→ Your goal
Please filter the listing for the string "have" and copy each matching line.

→ Data for this task
theorem rounds_steady {sc : Scheme} {h : HomePart} (hst : sc.steady h) (u : State) (b w : Bool) :
    sc.steady (h.rounds u b w (sc.life == .retiring)) := by
  intro hl hr
  have h1 : h.inRound u b w (sc.life == .retiring) = h := by
    unfold HomePart.inRound; simp [hl]
  unfold HomePart.rounds at hr ⊢
  rw [h1] at hr ⊢
  have key : ∀ x : HomePart, (x.endRound u).round = .retire → x.endRound u = x ∧ x.round = .retire := by
    intro x hx
    unfold HomePart.endRound at hx ⊢
    split at hx
    · split at hx <;> cases hx
    · rename_i hc
      rw [if_neg hc]; exact ⟨rfl, hx⟩
  obtain ⟨k1, k2⟩ := key _ hr
  obtain ⟨k3, k4⟩ := key _ k2
  rw [k1, k3]
  exact hst hl k4

/-- A bump or a wanted round, and the ends of rounds after it. -/
theorem rounds_step {e : Ev} {i : Nat} {sc : Scheme} {h : HomePart} (hs : e.s.schemeAt i = some sc)
    (hp : sc.part = .home h) (hst : sc.steady h) (b w : Bool) :
    SlotStep e ((((if b || w then e.wantRound i b else e).testRoundEnd i).testRoundEnd i).testRetireEnd i) i
      (some (sc.withHome (h.rounds e.s b w (sc.life == .retiring)))) []
      (e.s.startFrames sc h b w ++ e.s.againFrames sc (h.inRound e.s b w (sc.life == .retiring))) := by
  have h1 := wantRound_step hs hp b w
  generalize (if b || w then e.wantRound i b else e) = e1 at h1 ⊢
  have h2 := h1.trans (testRoundEnd_step h1.own rfl)
  rw [endRound_congr (ctx_sent h1.ctx), againFrames_congr (ctx_reach h1.ctx) (ctx_settings h1.ctx)] at h2
  have h3 := h2.trans (testRoundEnd_step h2.own rfl)
  rw [endRound_congr (ctx_sent h2.ctx)] at h3
  have h4 : (e1.testRoundEnd i).s.againFrames ((sc.withHome (h.inRound e.s b w (sc.life == .retiring))).withHome
      ((h.inRound e.s b w (sc.life == .retiring)).endRound e.s))
        ((h.inRound e.s b w (sc.life == .retiring)).endRound e.s) = [] := by
    unfold State.againFrames
    rw [if_neg (endRound_clean _ _)]
  rw [h4] at h3
  rw [testRetireEnd_id h3.own rfl (rounds_steady hst e.s b w)]
  simp only [List.append_nil] at h3
  exact h3

/-! ### The copy state -/

/-- The UNSETTLED event of a record, where it ends UNSETTLED and did not start so. -/
def Ev.unsettledRaises (e : Ev) (i : Nat) (sc : Scheme) (h : HomePart) : List (Event × Nat) :=
  if h.copyState == .unsettled && e.start.copyStateOf i sc.id != some .unsettled then [(.unsettled, sc.id)] else []

theorem deriveCopyState_step {e : Ev} {i : Nat} {sc : Scheme} {h : HomePart} (hs : e.s.schemeAt i = some sc)
    (hp : sc.part = .home h) :
    SlotStep e (e.deriveCopyState i) i (some (sc.withHome h.flagged)) (e.unsettledRaises i sc h) [] := by
  unfold Ev.deriveCopyState
  rw [hs]; simp only []; rw [hp]; simp only []
  have h1 := slotStep_put hs (sc.withHome h.flagged)
  have h2 := slotStep_raiseIf (e.put i (sc.withHome h.flagged)) i
    (h.copyState == .unsettled && e.start.copyStateOf i sc.id != some .unsettled) .unsettled sc.id
  rw [h1.own] at h2
  exact h1.trans h2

→ Result below
  have h1 : h.inRound u b w (sc.life == .retiring) = h := by
  have key : ∀ x : HomePart, (x.endRound u).round = .retire → x.endRound u = x ∧ x.round = .retire := by
  have h1 := wantRound_step hs hp b w
  have h2 := h1.trans (testRoundEnd_step h1.own rfl)
  have h3 := h2.trans (testRoundEnd_step h2.own rfl)
  have h4 : (e1.testRoundEnd i).s.againFrames ((sc.withHome (h.inRound e.s b w (sc.life == .retiring))).withHome
  have h1 := slotStep_put hs (sc.withHome h.flagged)
  have h2 := slotStep_raiseIf (e.put i (sc.withHome h.flagged)) i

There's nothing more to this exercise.